By Edwardian times, health campaigners had succeeded in reducing the corset once more – this time in a different direction to a century ago. The underbust corset was cut under the bosom for easy movements, although still waist cinching. It created a matronly silhouette as unconstrained breasts were left much to their own devices.

 

Queen Alexandra herself was a good model for the Edwardian sloping bosom. Of course if you didn’t happen to have full, pear-shaped breasts, corset manufacturers were there to help you, and you could get padding to put under clothing for the purpose, or even a corset that shaped you to this ideal.

White corset, 1922

White corset, 1922.
AnonymousUnknown author, Public domain, via Wikimedia Commons

“Healthy” corsets

“Healthy” corsets included those made by Jaegar, the firm still associated with high quality wools, which were made of wool and had shoulder straps, ribbon corsets which were dainty and minimal, and looked as if they were made from strips of ribbon, and, wait for it – Aertex corsets. Yes, the hated material of your school PE shirt was invented for use in corsets to let the skin breathe. They were worn for sports and cycling particularly.

1920s style corset - The Spirella Magazine 1928

1920s style corset.
AnonymousUnknown author, Copyrighted free use, via Wikimedia Commons

1920

By now the focus has dropped even lower, and fashionable women wore not so much a corset as a girdle. The boning was concentrated across the tummy to create a young, flat silhouette, with smoothed bottom and thighs. A separate, light bandeaux bra was worn on top.
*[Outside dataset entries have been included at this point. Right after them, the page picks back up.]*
/-- The decoder's half of a state is the same. -/
def sameDecoder (s t : State) : Prop :=
  t.rxState = s.rxState ∧ t.rx = s.rx ∧ t.rxBuf = s.rxBuf ∧ t.stats.rxBytes = s.stats.rxBytes
    ∧ t.stats.rxObjects = s.stats.rxObjects ∧ t.stats.rxErrors = s.stats.rxErrors ∧ t.causes = s.causes

end Sys2Proof.Claims

open Sys2Proof Sys2Proof.Machine Sys2Proof.Claims

/-! Encoding and stepping. -/

/-- The decoder reads words written out from the opcode table and R111, R113 (packing: the model's choice, log 1). -/
def Obligations.DecoderReadsWrittenOutWords : Prop :=
  decode [0x00, 0x40, 0x00] = .ok (.init 64)
    ∧ decode [0x01, 0x3C] = .ok (.rxByte 0x3C)
    ∧ decode [0x04, 0x02, 0x00, 0x31, 0x32] = .ok (.crcBlk [0x31, 0x32])
    ∧ decode [0x05] = .ok .statGet
    ∧ decode [0x0A, 0x01, 0x10, 0x00, 0x00, 0x00, 0x00, 0x00, 0x02, 0x00, 0xAA, 0xBB]
        = .ok (.txObjAck 0x1001 none [0xAA, 0xBB])
    ∧ decode [0x0C, 0xAD, 0xDE, 0x00, 0x00, 0x01, 0x34, 0x12, 0x00, 0x00] = .ok (.txNack 0xDEAD (some 0x1234) [])
    ∧ decode [0x0F] = .ok .reservedOpF
    ∧ decode [0x21, 0x02, 0x20, 0x00, 0x00, 0x01, 0xFF, 0xFF, 0x00, 0x00] = .ok (.frameObjReq 0x2002 (some 0xFFFF) [])
    ∧ decode [0x27] = .ok .frameReservedKind7

/-- Decoding the words of any well-formed instruction gives it back, whatever its operands (packing: log 1). -/
def Obligations.DecodeOfEncodeIsTheInstruction : Prop :=
  ∀ i : Instr, i.wf = true → decode (encode i) = .ok i

/-- Whatever decodes is well formed and as long as its own encoding: no operand byte is dropped or invented (log 1). -/
def Obligations.DecodedWordsAreWellFormed : Prop :=
  ∀ (word : List Byte) (i : Instr), decode word = .ok i → i.wf = true ∧ word.length = (encode i).length

/-- A word is the word of one row only, and the words of no row are refused (log 1). -/
def Obligations.EveryFirstByteHasOneRow : Prop :=
  (∀ o o' : Op, o.word = o'.word → o = o')
    ∧ ∀ (b : Byte) (rest : List Byte), (∀ o : Op, o.word ≠ b) → decode (b :: rest) = .error (.noSuchWord b)

/-- A step takes the first input that need not wait for Object Dispatch (R67, R254; the list of inputs and the connection of
Dispatch are the model's, log 2 and log 26). It runs the decoded instruction of a command word, refuses bytes that are no
command (U5), plays a host move, and waits where there is nothing to take (R340). With Dispatch connected a frame row is not
run as one but byte by byte (R115): it becomes its `RX.BYTE` commands, next in line, none for an oversize payload (the model's
reading, log 12 and log 13). -/
def Obligations.StepRunsTheNextInput : Prop :=
  ∀ s : State,
    (∀ (word : List Byte) (rest : List Input) (i : Instr), takesNext s (.command word) rest → decode word = .ok i →
      (s.env.attached = false ∨ s.initialised = false ∨ i.op ∉ frameOps) → step s = exec i { s with inputs := rest })
    ∧ (∀ (word : List Byte) (rest : List Input) (k : Kind) (objid : ObjId) (inst : Option Half) (payload : List Byte),
      takesNext s (.command word) rest → decode word = .ok (frameInstr k objid inst payload) →
      s.env.attached = true → s.initialised = true →
      step s = .next { s with
        inputs := rxCommands
          (if payload.length ≤ s.cfg.maxPayload then frameBytes s.cfg k objid inst payload else []) ++ rest })
    ∧ (∀ (word : List Byte) (rest : List Input) (i : Instr) (code : Byte),
      takesNext s (.command word) rest → decode word = .ok i →
      (i.op, code) ∈ [(Op.frameReservedKind5, 5), (.frameReservedKind6, 6), (.frameReservedKind7, 7)] →
      s.env.attached = true → s.initialised = true →
      step s = .next { s with inputs := rxCommands [s.cfg.syncVal, s.cfg.verVal ||| code] ++ rest })
    ∧ (∀ (word : List Byte) (rest : List Input) (e : DecodeError),
      takesNext s (.command word) rest → decode word = .error e → step s = .refused (.badCommand e))
    ∧ (∀ (m : Move) (rest : List Input), takesNext s (.move m) rest → step s = hostMove m { s with inputs := rest })
    ∧ ((∀ j ∈ s.inputs, dispatchBusy s ∧ isReceive j) → step s = .next s)
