-- ==== Sys2Proof/Laws/PerInstr.lean ====
section
/-! SUPPORT. What holds of every instruction as syntax, one lemma a constructor: its encoding begins with its row's word, and
no other row has that word. -/

namespace Sys2Proof.Laws.HeadByte

/-- The first byte of an instruction's encoding is the word of its row, and names no other row. -/
def Statement (i : Instr) : Prop := (encode i).head? = some i.op.word ∧ Op.ofWord i.op.word = some i.op

theorem init (mtu : Half) : Statement (.init mtu) := ⟨rfl, rfl⟩
theorem rxByte (b : Byte) : Statement (.rxByte b) := ⟨rfl, rfl⟩
theorem crcInit : Statement .crcInit := ⟨rfl, rfl⟩
theorem crcUpd (b : Byte) : Statement (.crcUpd b) := ⟨rfl, rfl⟩
theorem crcBlk (bytes : List Byte) : Statement (.crcBlk bytes) := ⟨rfl, rfl⟩
theorem statGet : Statement .statGet := ⟨rfl, rfl⟩
theorem statReset : Statement .statReset := ⟨rfl, rfl⟩
theorem txObj (objid : ObjId) (inst : Option Half) (payload : List Byte) : Statement (.txObj objid inst payload) :=
  ⟨rfl, rfl⟩
theorem txObjReq (objid : ObjId) (inst : Option Half) (payload : List Byte) :
    Statement (.txObjReq objid inst payload) :=
  ⟨rfl, rfl⟩
theorem txObjAck (objid : ObjId) (inst : Option Half) (payload : List Byte) :
    Statement (.txObjAck objid inst payload) :=
  ⟨rfl, rfl⟩
theorem txAck (objid : ObjId) (inst : Option Half) (payload : List Byte) : Statement (.txAck objid inst payload) :=
  ⟨rfl, rfl⟩
theorem txNack (objid : ObjId) (inst : Option Half) (payload : List Byte) : Statement (.txNack objid inst payload) :=
  ⟨rfl, rfl⟩
theorem reservedOp7 : Statement .reservedOp7 := ⟨rfl, rfl⟩
theorem reservedOpD : Statement .reservedOpD := ⟨rfl, rfl⟩
theorem reservedOpE : Statement .reservedOpE := ⟨rfl, rfl⟩
theorem reservedOpF : Statement .reservedOpF := ⟨rfl, rfl⟩
theorem frameObj (objid : ObjId) (inst : Option Half) (payload : List Byte) :
    Statement (.frameObj objid inst payload) :=
  ⟨rfl, rfl⟩
theorem frameObjReq (objid : ObjId) (inst : Option Half) (payload : List Byte) :
    Statement (.frameObjReq objid inst payload) :=
  ⟨rfl, rfl⟩
theorem frameObjAck (objid : ObjId) (inst : Option Half) (payload : List Byte) :
    Statement (.frameObjAck objid inst payload) :=
  ⟨rfl, rfl⟩
theorem frameAck (objid : ObjId) (inst : Option Half) (payload : List Byte) :
    Statement (.frameAck objid inst payload) :=
  ⟨rfl, rfl⟩
theorem frameNack (objid : ObjId) (inst : Option Half) (payload : List Byte) :
    Statement (.frameNack objid inst payload) :=
  ⟨rfl, rfl⟩
theorem frameReservedKind5 : Statement .frameReservedKind5 := ⟨rfl, rfl⟩
theorem frameReservedKind6 : Statement .frameReservedKind6 := ⟨rfl, rfl⟩
theorem frameReservedKind7 : Statement .frameReservedKind7 := ⟨rfl, rfl⟩

end Sys2Proof.Laws.HeadByte
end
Because you couldn’t really dance the black bottom or other cool, frenetic dances wearing a corset.

Corsets – 1950

A return to feminity, and Christian Dior’s New Look designs – full skirts, tiny waists, needed a waist nipping “waspie”. In 1929 the ideal waist size was said to be 29 inches – in 1948 it shrank to 20. The waspie was more like a very tight belt than anything, only about 10cm deep and using new materials such as plastic boning and nylon elastic fabric.

 

1960 – In the 60’s and 70’s you were really expected to go it alone, and create a slender appearance though diet and exercise. You could get a little assistance from lycra and powermesh, though.

Corsets – 1990 – present

The vogue for both burlesque and old-fashioned lingerie styles, popularized especially by companies such as Agent Provocateur, has brought back the Victorian style corset, more for fetish and evening wear than as serious undergarments. Modern plastic boning, power mesh panels, and their occasional, as opposed to every day use, has rendered them much more comfortable than those our great-great-grandmothers suffered with.